In [1]:
import pandas as pd
import torch
import numpy as np
import pickle

## Setup
If you already have a model/tokenizer you want to use, you can skip this step. 
Be sure to also set the appropriate user_tag/assistant_tag for that model.

In [2]:
%%capture
# The quantized model used here requires some extra libraries. 
import sys
!{sys.executable} -m pip install torch==2.1.1 torchvision==0.16.1 torchaudio==2.1.1 --index-url https://download.pytorch.org/whl/cu121
!{sys.executable} -m pip install optimum>=1.12.0
!{sys.executable} -m pip install auto-gptq==0.6.0
!{sys.executable} -m pip install accelerate

In [3]:
import os
os.environ['TRANSFORMERS_CACHE'] = '/workspace/cache/' # change or comment out as desired 
from transformers import AutoModelForCausalLM, AutoTokenizer

def load_tokenizer(model_name_or_path, revision, device):
    tokenizer = AutoTokenizer.from_pretrained(model_name_or_path, use_fast=True, padding_side="left", revision=revision)
    tokenizer.pad_token_id = 0
    return tokenizer

device = 'cuda:0'
model_name_or_path = "TheBloke/Mistral-7B-Instruct-v0.1-GPTQ"
revision = 'gptq-4bit-32g-actorder_True'
user_tag = "[INST] "
assistant_tag = " [/INST]"

tokenizer = load_tokenizer(model_name_or_path, revision, device)

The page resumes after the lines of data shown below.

/-- FW_OPEN opens, joins or supersedes a staging session, FW_CHUNK adds the chunk it carries, and FW_DISCARD of staging
ends it. For every such command that may run: an FW_OPEN that fails a check answers that check's status; else, with no
session, or one of another digest that a command of no data session supersedes, it answers MEDIA_ERROR on a tier that
the device cannot serve, WORN_READ_ONLY on a worn one, and else OK with the digest, length and versions given, no
chunk, and the host as a source; with a session of its digest it answers OK and keeps its chunks; with one of another
digest and no right to supersede it answers STAGING_BUSY. An FW_CHUNK whose DTAG names no session answers
PACKAGE_MISMATCH, one that fails a check that status, and any other OK with the chunk held, the session COMPLETE with
the last. FW_STATUS answers its record. FW_DISCARD of staging answers OK and leaves no session, OK_ABSENT where there
is none, and WORN_READ_ONLY on a worn tier. (R435, R436, R437, R438, R439, R440, R451) -/
def Obligations.FirmwareIsStagedInChunks : Prop :=
  ∀ (s b : State) (t : TagId) (e : TagEntry) (g : Staging) (p : Bool), b = s.begun e →
    let v := e.msg.value
    (s.Starts t 0x60 e →
      (∀ st, b.openFails e.msg = some st → ∃ u, exec (.fwOpen t) s = .next u ∧
        u.Answers e (doneWith st e.asn s.fw.progress) ∧ s.AnswerFrame e u) ∧
      (b.openFails e.msg = none →
        (s.fw.staging = none ∨ s.fw.staging = some g ∧ g.digest ≠ sliceB v 0 48 ∧ e.cls ≠ .data ∧
            e.msg.supersede = true ∧ g.func ≤ leAt v 52 4 →
          (b.noTier = true → ∃ u, exec (.fwOpen t) s = .next u ∧
            u.Answers e (doneWith stMedia e.asn s.fw.progress) ∧ s.AnswerFrame e u) ∧
          (b.noTier = false → s.flash.readOnly = true → ∃ u, exec (.fwOpen t) s = .next u ∧
            u.Answers e (doneWith stWorn e.asn s.fw.progress) ∧ s.AnswerFrame e u) ∧
          (b.noTier = false → s.flash.readOnly = false →
            ∃ u x, exec (.fwOpen t) s = .next u ∧ u.fw.staging = some x ∧ x.digest = sliceB v 0 48 ∧
              x.len = leAt v 48 4 ∧ x.func = leAt v 52 4 ∧ x.sec = leAt v 56 1 ∧ x.stage = 1 ∧ x.chunks = [] ∧
              x.fromHost = true ∧ u.Answers e (doneWith stOK e.asn u.fw.progress))) ∧
        (s.fw.staging = some g → g.digest = sliceB v 0 48 →
          ∃ u x, exec (.fwOpen t) s = .next u ∧ u.fw.staging = some x ∧ x.digest = g.digest ∧ x.len = g.len ∧
            x.stage = g.stage ∧ x.chunks = g.chunks ∧ x.fromHost = true ∧
            u.Answers e (doneWith stOK e.asn u.fw.progress)) ∧
        (s.fw.staging = some g → g.digest ≠ sliceB v 0 48 →
          ¬ (e.cls ≠ .data ∧ e.msg.supersede = true ∧ g.func ≤ leAt v 52 4) → ∃ u, exec (.fwOpen t) s = .next u ∧
            u.Answers e (doneWith stStagingBusy e.asn s.fw.progress) ∧ s.AnswerFrame e u))) ∧
    (s.Starts t 0x61 e →
      let k := beAt e.msg.param 0 4
      (s.fw.named (sliceB e.msg.param 8 4) = none → ∃ u, exec (.fwChunk t) s = .next u ∧
        u.Answers e (doneWith stPackage e.asn s.fw.progress) ∧ s.AnswerFrame e u) ∧
      (s.fw.named (sliceB e.msg.param 8 4) = some g →
        (∀ st, b.chunkFails g k (beAt e.msg.param 4 4) v = some st → ∃ u, exec (.fwChunk t) s = .next u ∧
          u.Answers e (doneWith st e.asn s.fw.progress) ∧ s.AnswerFrame e u) ∧
        (b.chunkFails g k (beAt e.msg.param 4 4) v = none →
          let held := if (g.chunks.any fun c => c.1 == k) = true then g
            else if g.chunks.length + 1 = chunkCount g.len then { g with chunks := g.chunks ++ [(k, v)], stage := 2 }
            else { g with chunks := g.chunks ++ [(k, v)] }
          ∃ u, exec (.fwChunk t) s = .next u ∧ u.fw = { s.fw with staging := some held, activating := u.fw.activating } ∧
            u.Answers e (doneWith stOK e.asn u.fw.progress)))) ∧
    (s.Starts t 0x62 e → ∃ u, exec (.fwStatus t) s = .next u ∧ u.Answers e (doneData stOK e.asn [] b.fwStatus) ∧
      s.AnswerFrame e u) ∧
    (s.Starts t 0x66 e → beAt e.msg.param 0 1 = 1 →
      (s.fw.staging = none → ∃ u, exec (.fwDiscard t p) s = .next u ∧ u.Answers e (doneWith stAbsent e.asn []) ∧
        s.AnswerFrame e u) ∧
      (s.fw.staging = some g → s.flash.readOnly = true → ∃ u, exec (.fwDiscard t p) s = .next u ∧
        u.Answers e (doneWith stWorn e.asn []) ∧ s.AnswerFrame e u) ∧
      (s.fw.staging = some g → s.flash.readOnly = false → ∃ u, exec (.fwDiscard t p) s = .next u ∧
        u.Answers e (doneWith stOK e.asn []) ∧
        u.fw = { s.fw with staging := none, activating := u.fw.activating }))

/-- A verified package stands in the slot that is not active; activation makes that slot active in TRIAL; confirmation and
castling back end the trial. For every such command that may run, with a generation to write: FW_VERIFY outside a
trial of a complete session that its DTAG names, no chunk of which fails, on a device with a hash engine, answers the
status of the first check that fails, the slots as they were, or OK with the session VERIFIED, the bytes in the slot
that is not active and that slot named in the record; where the NOR fails a step it answers MEDIA_ERROR with the
session COMPLETE; it may stand after step 6 with nothing recorded, and go on from there. FW_ACTIVATE of a VERIFIED
session waits; with every other command answered, the write buffer on media and good parts the pause makes the other
slot active in TRIAL, ends the session and answers OK; with the buffer not on media it stays paused; with bad parts in
the Edge profile the slots stay and PACKAGE_MISMATCH answers. In a trial FW_CONFIRM answers OK with the rollback fuses
at the greater of their count and the image's SEC_VERSION and the record confirmed, and may stand between the two;
FW_DISCARD and the trial's expiry castle back likewise to a runnable slot. Each record written has the next
generation. (R441, R442, R443, R444, R447, R448, R449, R450, R451, Table 18-5, Table 18-7) -/
def Obligations.FirmwareIsVerifiedAndSwapped : Prop :=
  ∀ (s : State) (t : TagId) (e : TagEntry) (g : Staging) (bad : List Nat) (p q : Bool) (k : Nat),
    let r := s.fw.record
    let next := fun (x : SlotRecord) => { x with generation := r.generation + 1 }
    let room := r.generation + 2 < 0xFFFFFFFF
    let ready := fun (w : State) => ({ w with cmd := { w.cmd with paused := true } }).drain.flushLog
    let named := fun (f : Fw) => f.image r.other = g.package ∧ f.image (1 - r.other) = s.fw.image (1 - r.other) ∧
      f.record.digest r.other = g.digest ∧ f.record.active = r.active ∧ f.record.trial = false
    (s.Starts t 0x63 e → s.fw.staging = some g → chunkCount g.len ≤ g.chunks.length → r.trial = false → room →
      sliceB g.digest 0 4 = sliceB e.msg.param 0 4 →
      (g.stage ≠ 3 → (∀ c ∈ g.chunks, c.1 ∉ bad) →
        (s.noHash = true → ∃ u, exec (.fwVerify t bad ⟨none, none⟩) s = .next u ∧ u.fw.staging = some g ∧
          u.Answers e (doneWith stInternal e.asn (beBytes 2 u.fw.firstMissing))) ∧
        (s.noHash = false → match s.packageFails g g.package with
          | none =>
            (∃ u, exec (.fwVerify t bad ⟨none, none⟩) s = .next u ∧ named u.fw ∧ u.fw.lastVerify = stOK ∧
              u.fw.staging = some { g with stage := 4, vstep := 0 } ∧
              u.Answers e (doneWith stOK e.asn (beBytes 2 u.fw.firstMissing))) ∧
            (∃ u, exec (.fwVerify t bad ⟨none, some 6⟩) s = .next u ∧ u.entry? t = some e.started ∧
              u.fw = { s.fw with staging := some { g with stage := 3, vstep := 6 } }) ∧
            (7 ≤ k → k ≤ 9 → ∃ u, exec (.fwVerify t bad ⟨some k, none⟩) s = .next u ∧ u.fw.lastVerify = stMedia ∧
              u.fw.staging = some { g with stage := 2, vstep := 0 } ∧
              u.Answers e (doneWith stMedia e.asn (beBytes 2 u.fw.firstMissing)))
          | some st => ∃ u, exec (.fwVerify t bad ⟨none, none⟩) s = .next u ∧
            u.fw = { s.fw with staging := some { g with stage := 2 }, lastVerify := st, activating := u.fw.activating } ∧
            u.Answers e (doneWith st e.asn (beBytes 2 u.fw.firstMissing)))) ∧
      (g.stage = 3 → g.vstep = 6 → ∃ u, exec (.fwVerify t bad ⟨none, none⟩) s = .next u ∧ named u.fw ∧
        u.fw.staging = some { g with stage := 4, vstep := 0 } ∧
        u.Answers e (doneWith stOK e.asn (beBytes 2 u.fw.firstMissing)))) ∧
    (s.Starts t 0x64 e → s.fw.staging = some g → g.stage = 4 → sliceB g.digest 0 4 = sliceB e.msg.param 0 4 →
      r.trial = false → s.fw.activating = none → ∃ u, exec (.fwActivate t) s = .next u ∧
        u.fw = { s.fw with activating := some t } ∧ u.entry? t = some e.started) ∧
    (s.fw.activating = some t → s.entry? t = some e → s.dev.phase = .service → s.AllAnswered (some t) →
      ((ready s).drained = false → exec (.activationPause p) s = .next (ready s)) ∧
      ((ready s).drained = true →
        (room → ∃ u, exec (.activationPause true) s = .next u ∧ u.fw.record = next r.castled ∧ u.fw.staging = none ∧
          u.fw.activating = none ∧ u.cmd.paused = false ∧ u.Answers e (doneWith stOK e.asn [])) ∧
        (s.fabric = false → ∃ u, exec (.activationPause false) s = .next u ∧ u.fw = { s.fw with activating := none } ∧
          u.cmd.paused = false ∧ u.Answers e (doneWith stPackage e.asn [])))) ∧
    (s.Starts t 0x65 e → r.trial = true →
      let blown := { s.key.fuses with rollback := max s.key.fuses.rollback (r.sec r.active) }
      (room → ∃ u, exec (.fwConfirm t ⟨true, false⟩) s = .next u ∧ u.key.fuses = blown ∧
        u.fw.record = next r.confirmed ∧ u.Answers e (doneWith stOK e.asn (beBytes 1 u.key.fuses.rollback))) ∧
      (∃ u, exec (.fwConfirm t ⟨true, true⟩) s = .next u ∧ u.key.fuses = blown ∧ u.fw.record = r ∧
        u.entry? t = some e.started) ∧
      (s.key.fuses.rollback < r.sec r.active → ∃ u, exec (.fwConfirm t ⟨false, p⟩) s = .next u ∧ u.fw.record = r ∧
        u.key.fuses.rollback < r.sec r.active ∧ u.Answers e (doneWith stInternal e.asn []))) ∧
    (s.Starts t 0x65 e → r.trial = false → ∃ u, exec (.fwConfirm t ⟨p, q⟩) s = .next u ∧
      u.Answers e (doneWith stNotPermitted e.asn []) ∧ s.AnswerFrame e u) ∧
    (r.trial = true → s.slotAllowed r r.other = true → room →
      (s.Starts t 0x66 e → beAt e.msg.param 0 1 ≠ 1 → s.AllAnswered (some t) → (ready (s.begun e)).drained = true →
        ∃ u, exec (.fwDiscard t true) s = .next u ∧ u.fw.record = next r.castledBack ∧ u.cmd.paused = false ∧
          u.Answers e (doneWith stOK e.asn [])) ∧
      (s.dev.phase = .service → s.AllAnswered none → (ready s).drained = true →
        ∃ u, exec (.trialExpiry true) s = .next u ∧ u.fw.record = next r.castledBack ∧ u.cmd.paused = false)) ∧
    (r.trial = true → s.powered = true →
      exec .trialSeconds s = .next { s with fw := s.fw.put { r with trialSeconds := r.trialSeconds + 3600 } })

/-- FAB_QUERY of another device and FAB_FORWARD send one request and wait; FAB_MIRROR_SET keeps the sets; RESET_CONTROLLER
answers last. For every such command that may run: FAB_QUERY of the device itself answers its state; of another
device, and FAB_FORWARD, with no request of its own outstanding and a route, sends one request under the next MSG_ID,
whose frames wait for the router, and stays executing; without a route it answers UNREACHABLE. A DEFINE of an unused
ID with one to three different other members answers OK and adds the set; a DELETE of a set that no namespace or
classifier entry names answers OK and removes it, of one that a namespace names NOT_PERMITTED; a BIND to a set whose
members can be reached and all accept answers OK with the namespace bound, where one refuses MIRROR_FAILED and where
one is unreachable UNREACHABLE, the binding as it was; a BIND to 0xFFFF unbinds it. RESET_CONTROLLER while a
controller reset runs answers RESET_ABORTED; otherwise it puts one under way, which answers it when it ends. (R423,
R424, R425, R426, R97, R412, R416, Table 17-4) -/
def Obligations.FabricCommandsAskTheFabric : Prop :=
  ∀ (s b : State) (t : TagId) (e : TagEntry) (n : Ns), b = s.begun e →
    let p := e.msg.param
    let id := beAt p 2 2
    let asks := fun (c : Instr) (dst ftype : Nat) (body : FabPayload) =>
      (s.fab.outMsgs.any fun o => o.tag == some t) = false →
      (b.noRoute dst = false →
        let fs := (b.makeFrames ⟨dst, ftype, none, Config.fabFlow dst 0⟩ (payloadBytes body)).1
        ∃ u, exec c s = .next u ∧ u.entry? t = some e.started ∧ u.out = s.out ∧
          u.fab = { s.fab with nextMsg := s.fab.nextMsg + 1, inject := s.fab.inject ++ fs.map fun f => (none, f)
                               outMsgs := s.fab.outMsgs ++ [⟨s.fab.nextMsg, dst, ftype, body, fs, none, 0, some t, 0, 0⟩] }) ∧
      (b.noRoute dst = true → ∃ u, exec c s = .next u ∧ u.Answers e (doneWith stUnreachable e.asn []) ∧ s.AnswerFrame e u)
    (s.Starts t 0x70 e → (beAt p 0 1 = 0 → ∃ u, exec (.fabQuery t) s = .next u ∧
        u.Answers e (doneData stOK e.asn [] b.fabState) ∧ s.AnswerFrame e u) ∧
      (beAt p 0 1 ≠ 0 → asks (.fabQuery t) (beAt p 1 2) 0x05 .query)) ∧
    (s.Starts t 0x72 e → asks (.fabForward t) (beAt p 0 2) 0x03 (.bytes e.msg.value)) ∧
    (s.Starts t 0x71 e → s.flash.readOnly = false →
      (beAt p 0 1 = 1 → 0 < id → id ≤ 65534 → (s.fab.sets.any fun x => x.1 == id) = false → 1 ≤ beAt p 4 1 →
        beAt p 4 1 ≤ 3 → e.msg.value.length = 2 * beAt p 4 1 → s.fab.addr ∉ setMembers e.msg →
        (setMembers e.msg).Nodup → s.fab.sets.length < 256 → ∃ u, exec (.fabMirrorSet t false false) s = .next u ∧
          u.fab.sets = s.fab.sets ++ [(id, bitOf (beAt p 1 1) 0, setMembers e.msg)] ∧
          u.Answers e (doneWith stOK e.asn [])) ∧
      (beAt p 0 1 = 2 → (s.fab.sets.any fun x => x.1 == id) = true → e.msg.value = [] →
        ((s.kv.namespaces.any fun x => x.mirrorSet == some id) = true → ∃ u,
          exec (.fabMirrorSet t false false) s = .next u ∧ u.Answers e (doneWith stNotPermitted e.asn []) ∧
          s.AnswerFrame e u) ∧
        ((s.kv.namespaces.any fun x => x.mirrorSet == some id) = false →
          (∀ x ∈ s.table 2, ∀ c, x.2 = some c → bitsOf c.data 16 16 ≠ id) → ∃ u,
          exec (.fabMirrorSet t false false) s = .next u ∧ u.Answers e (doneWith stOK e.asn []) ∧
          u.fab.sets = s.fab.sets.filter fun x => x.1 != id)) ∧
      (∀ x, beAt p 0 1 = 3 → id ≠ 0xFFFF → e.msg.value = [] → s.ns? e.msg.nsid = some n →
        (s.fab.sets.find? fun y => y.1 == id) = some x → (∀ a ∈ x.2.2, s.noRoute a = false) →
        (∃ u y, exec (.fabMirrorSet t false false) s = .next u ∧ u.ns? n.nsid = some y ∧ y.mirrorSet = some id ∧
          u.Answers e (doneWith stOK e.asn [])) ∧
        (∃ u y, exec (.fabMirrorSet t true false) s = .next u ∧ u.ns? n.nsid = some y ∧ y.mirrorSet = n.mirrorSet ∧
          u.Answers e (doneWith stMirrorFailed e.asn [])) ∧
        (∃ u y, exec (.fabMirrorSet t false true) s = .next u ∧ u.ns? n.nsid = some y ∧ y.mirrorSet = n.mirrorSet ∧
          u.Answers e (doneWith stUnreachable e.asn []))) ∧
      (beAt p 0 1 = 3 → id = 0xFFFF → e.msg.value = [] → s.ns? e.msg.nsid = some n →
        ∃ u y, exec (.fabMirrorSet t false false) s = .next u ∧ u.ns? n.nsid = some y ∧ y.mirrorSet = none ∧
          u.Answers e (doneWith stOK e.asn []))) ∧
    (s.Starts t 0x45 e →
      (s.dev.resetBusy = true → ∃ u, exec (.resetController t) s = .next u ∧
        u.Answers e (doneWith stResetAborted e.asn []) ∧ s.AnswerFrame e u) ∧
      (s.dev.resetBusy = false → ∃ u x, exec (.resetController t) s = .next u ∧ u.dev.resetBusy = true ∧
        u.dev.resetWaiter = some (.tag x) ∧ x.tag = t.tag))
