-- ==== Sys2Proof/Laws/State.lean ====
section
/-! SUPPORT. What the plain updates of State leave unchanged: one lemma per update and field, each true by rfl. -/

namespace Sys2Proof.Machine

open Sys2Proof

@[simp] theorem State.emit_regs (s : State) (o : Output) : (s.emit o).regs = s.regs := rfl
@[simp] theorem State.emit_dev (s : State) (o : Output) : (s.emit o).dev = s.dev := rfl
@[simp] theorem State.emit_cfg (s : State) (o : Output) : (s.emit o).cfg = s.cfg := rfl
@[simp] theorem State.emit_ports (s : State) (o : Output) : (s.emit o).ports = s.ports := rfl
@[simp] theorem State.emit_sessions (s : State) (o : Output) : (s.emit o).sessions = s.sessions := rfl
@[simp] theorem State.emit_authTimes (s : State) (o : Output) : (s.emit o).authTimes = s.authTimes := rfl
@[simp] theorem State.emit_cmd (s : State) (o : Output) : (s.emit o).cmd = s.cmd := rfl
@[simp] theorem State.emit_kv (s : State) (o : Output) : (s.emit o).kv = s.kv := rfl
@[simp] theorem State.emit_cam (s : State) (o : Output) : (s.emit o).cam = s.cam := rfl
@[simp] theorem State.emit_pat (s : State) (o : Output) : (s.emit o).pat = s.pat := rfl
@[simp] theorem State.emit_flash (s : State) (o : Output) : (s.emit o).flash = s.flash := rfl
@[simp] theorem State.emit_srv (s : State) (o : Output) : (s.emit o).srv = s.srv := rfl
@[simp] theorem State.emit_rdc (s : State) (o : Output) : (s.emit o).rdc = s.rdc := rfl
@[simp] theorem State.emit_cry (s : State) (o : Output) : (s.emit o).cry = s.cry := rfl
@[simp] theorem State.emit_key (s : State) (o : Output) : (s.emit o).key = s.key := rfl
@[simp] theorem State.emit_sea (s : State) (o : Output) : (s.emit o).sea = s.sea := rfl
@[simp] theorem State.emit_fab (s : State) (o : Output) : (s.emit o).fab = s.fab := rfl
@[simp] theorem State.emit_fw (s : State) (o : Output) : (s.emit o).fw = s.fw := rfl
@[simp] theorem State.emit_log (s : State) (o : Output) : (s.emit o).log = s.log := rfl
@[simp] theorem State.emit_dbg (s : State) (o : Output) : (s.emit o).dbg = s.dbg := rfl
@[simp] theorem State.emit_mctp (s : State) (o : Output) : (s.emit o).mctp = s.mctp := rfl
@[simp] theorem State.emit_latches (s : State) (o : Output) : (s.emit o).latches = s.latches := rfl
@[simp] theorem State.emit_sram (s : State) (o : Output) : (s.emit o).sram = s.sram := rfl
@[simp] theorem State.emit_dram (s : State) (o : Output) : (s.emit o).dram = s.dram := rfl
@[simp] theorem State.emit_free (s : State) (o : Output) : (s.emit o).free = s.free := rfl
@[simp] theorem State.emit_portQueue (s : State) (o : Output) : (s.emit o).portQueue = s.portQueue := rfl
@[simp] theorem State.emit_pending (s : State) (o : Output) : (s.emit o).pending = s.pending := rfl

@[simp] theorem State.tookFree_regs (s : State) : (s.tookFree).regs = s.regs := rfl
@[simp] theorem State.tookFree_dev (s : State) : (s.tookFree).dev = s.dev := rfl
@[simp] theorem State.tookFree_cfg (s : State) : (s.tookFree).cfg = s.cfg := rfl
@[simp] theorem State.tookFree_ports (s : State) : (s.tookFree).ports = s.ports := rfl
@[simp] theorem State.tookFree_sessions (s : State) : (s.tookFree).sessions = s.sessions := rfl
@[simp] theorem State.tookFree_authTimes (s : State) : (s.tookFree).authTimes = s.authTimes := rfl
@[simp] theorem State.tookFree_cmd (s : State) : (s.tookFree).cmd = s.cmd := rfl
@[simp] theorem State.tookFree_kv (s : State) : (s.tookFree).kv = s.kv := rfl
@[simp] theorem State.tookFree_cam (s : State) : (s.tookFree).cam = s.cam := rfl
@[simp] theorem State.tookFree_pat (s : State) : (s.tookFree).pat = s.pat := rfl
@[simp] theorem State.tookFree_flash (s : State) : (s.tookFree).flash = s.flash := rfl
@[simp] theorem State.tookFree_srv (s : State) : (s.tookFree).srv = s.srv := rfl
@[simp] theorem State.tookFree_rdc (s : State) : (s.tookFree).rdc = s.rdc := rfl
@[simp] theorem State.tookFree_cry (s : State) : (s.tookFree).cry = s.cry := rfl
@[simp] theorem State.tookFree_key (s : State) : (s.tookFree).key = s.key := rfl
@[simp] theorem State.tookFree_sea (s : State) : (s.tookFree).sea = s.sea := rfl
@[simp] theorem State.tookFree_fab (s : State) : (s.tookFree).fab = s.fab := rfl
@[simp] theorem State.tookFree_fw (s : State) : (s.tookFree).fw = s.fw := rfl
@[simp] theorem State.tookFree_log (s : State) : (s.tookFree).log = s.log := rfl
@[simp] theorem State.tookFree_dbg (s : State) : (s.tookFree).dbg = s.dbg := rfl
@[simp] theorem State.tookFree_mctp (s : State) : (s.tookFree).mctp = s.mctp := rfl
@[simp] theorem State.tookFree_latches (s : State) : (s.tookFree).latches = s.latches := rfl
@[simp] theorem State.tookFree_sram (s : State) : (s.tookFree).sram = s.sram := rfl
@[simp] theorem State.tookFree_dram (s : State) : (s.tookFree).dram = s.dram := rfl
@[simp] theorem State.tookFree_out (s : State) : (s.tookFree).out = s.out := rfl
@[simp] theorem State.tookFree_portQueue (s : State) : (s.tookFree).portQueue = s.portQueue := rfl
@[simp] theorem State.tookFree_pending (s : State) : (s.tookFree).pending = s.pending := rfl

@[simp] theorem State.setWord_dev (s : State) (a : Nat) (v : Word) : (s.setWord a v).dev = s.dev := rfl
@[simp] theorem State.setWord_cfg (s : State) (a : Nat) (v : Word) : (s.setWord a v).cfg = s.cfg := rfl
@[simp] theorem State.setWord_ports (s : State) (a : Nat) (v : Word) : (s.setWord a v).ports = s.ports := rfl
@[simp] theorem State.setWord_sessions (s : State) (a : Nat) (v : Word) : (s.setWord a v).sessions = s.sessions := rfl
@[simp] theorem State.setWord_authTimes (s : State) (a : Nat) (v : Word) : (s.setWord a v).authTimes = s.authTimes := rfl
@[simp] theorem State.setWord_cmd (s : State) (a : Nat) (v : Word) : (s.setWord a v).cmd = s.cmd := rfl
@[simp] theorem State.setWord_kv (s : State) (a : Nat) (v : Word) : (s.setWord a v).kv = s.kv := rfl
@[simp] theorem State.setWord_cam (s : State) (a : Nat) (v : Word) : (s.setWord a v).cam = s.cam := rfl
@[simp] theorem State.setWord_pat (s : State) (a : Nat) (v : Word) : (s.setWord a v).pat = s.pat := rfl
@[simp] theorem State.setWord_flash (s : State) (a : Nat) (v : Word) : (s.setWord a v).flash = s.flash := rfl
@[simp] theorem State.setWord_srv (s : State) (a : Nat) (v : Word) : (s.setWord a v).srv = s.srv := rfl
@[simp] theorem State.setWord_rdc (s : State) (a : Nat) (v : Word) : (s.setWord a v).rdc = s.rdc := rfl
@[simp] theorem State.setWord_cry (s : State) (a : Nat) (v : Word) : (s.setWord a v).cry = s.cry := rfl
@[simp] theorem State.setWord_key (s : State) (a : Nat) (v : Word) : (s.setWord a v).key = s.key := rfl
@[simp] theorem State.setWord_sea (s : State) (a : Nat) (v : Word) : (s.setWord a v).sea = s.sea := rfl
@[simp] theorem State.setWord_fab (s : State) (a : Nat) (v : Word) : (s.setWord a v).fab = s.fab := rfl
@[simp] theorem State.setWord_fw (s : State) (a : Nat) (v : Word) : (s.setWord a v).fw = s.fw := rfl
@[simp] theorem State.setWord_log (s : State) (a : Nat) (v : Word) : (s.setWord a v).log = s.log := rfl
@[simp] theorem State.setWord_dbg (s : State) (a : Nat) (v : Word) : (s.setWord a v).dbg = s.dbg := rfl
@[simp] theorem State.setWord_mctp (s : State) (a : Nat) (v : Word) : (s.setWord a v).mctp = s.mctp := rfl
@[simp] theorem State.setWord_latches (s : State) (a : Nat) (v : Word) : (s.setWord a v).latches = s.latches := rfl
@[simp] theorem State.setWord_sram (s : State) (a : Nat) (v : Word) : (s.setWord a v).sram = s.sram := rfl
@[simp] theorem State.setWord_dram (s : State) (a : Nat) (v : Word) : (s.setWord a v).dram = s.dram := rfl
@[simp] theorem State.setWord_free (s : State) (a : Nat) (v : Word) : (s.setWord a v).free = s.free := rfl
@[simp] theorem State.setWord_out (s : State) (a : Nat) (v : Word) : (s.setWord a v).out = s.out := rfl
@[simp] theorem State.setWord_portQueue (s : State) (a : Nat) (v : Word) : (s.setWord a v).portQueue = s.portQueue := rfl
@[simp] theorem State.setWord_pending (s : State) (a : Nat) (v : Word) : (s.setWord a v).pending = s.pending := rfl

## Make statement pairs consisting of honesty + creative content (functional method)

In [69]:
# first get honesty
from lmdoctor.extraction_utils import prepare_functional_pairs
from lmdoctor.target_specific_utils.honesty_utils import fetch_factual_data_functional

honesty_data = fetch_factual_data_functional()
statement_pairs_honesty = prepare_functional_pairs(honesty_data['data'], honesty_data['prompt_maker'], tokenizer, user_tag, assistant_tag)
statement_pairs_honesty[:2]

In [7]:
# next get creative content (only going to use the fictional content for now)
content_prompts = pd.read_csv('./content_prompts_with_response.csv')

num_pairs = content_prompts.shape[0]
prompts = content_prompts['prompt'].values.tolist()
responses = content_prompts['response'].values.tolist()
labels = content_prompts['label'].values.tolist()

subprompts = []
for i in range(num_pairs):
    tokens = tokenizer.tokenize(responses[i])
    for idx in range(1, len(tokens) - 5):
        subresponse = tokenizer.convert_tokens_to_string(tokens[:idx])
        subprompt = f"{user_tag}{prompts[i]}{assistant_tag} {subresponse}"
        subprompts.append([subprompt, labels[i], i])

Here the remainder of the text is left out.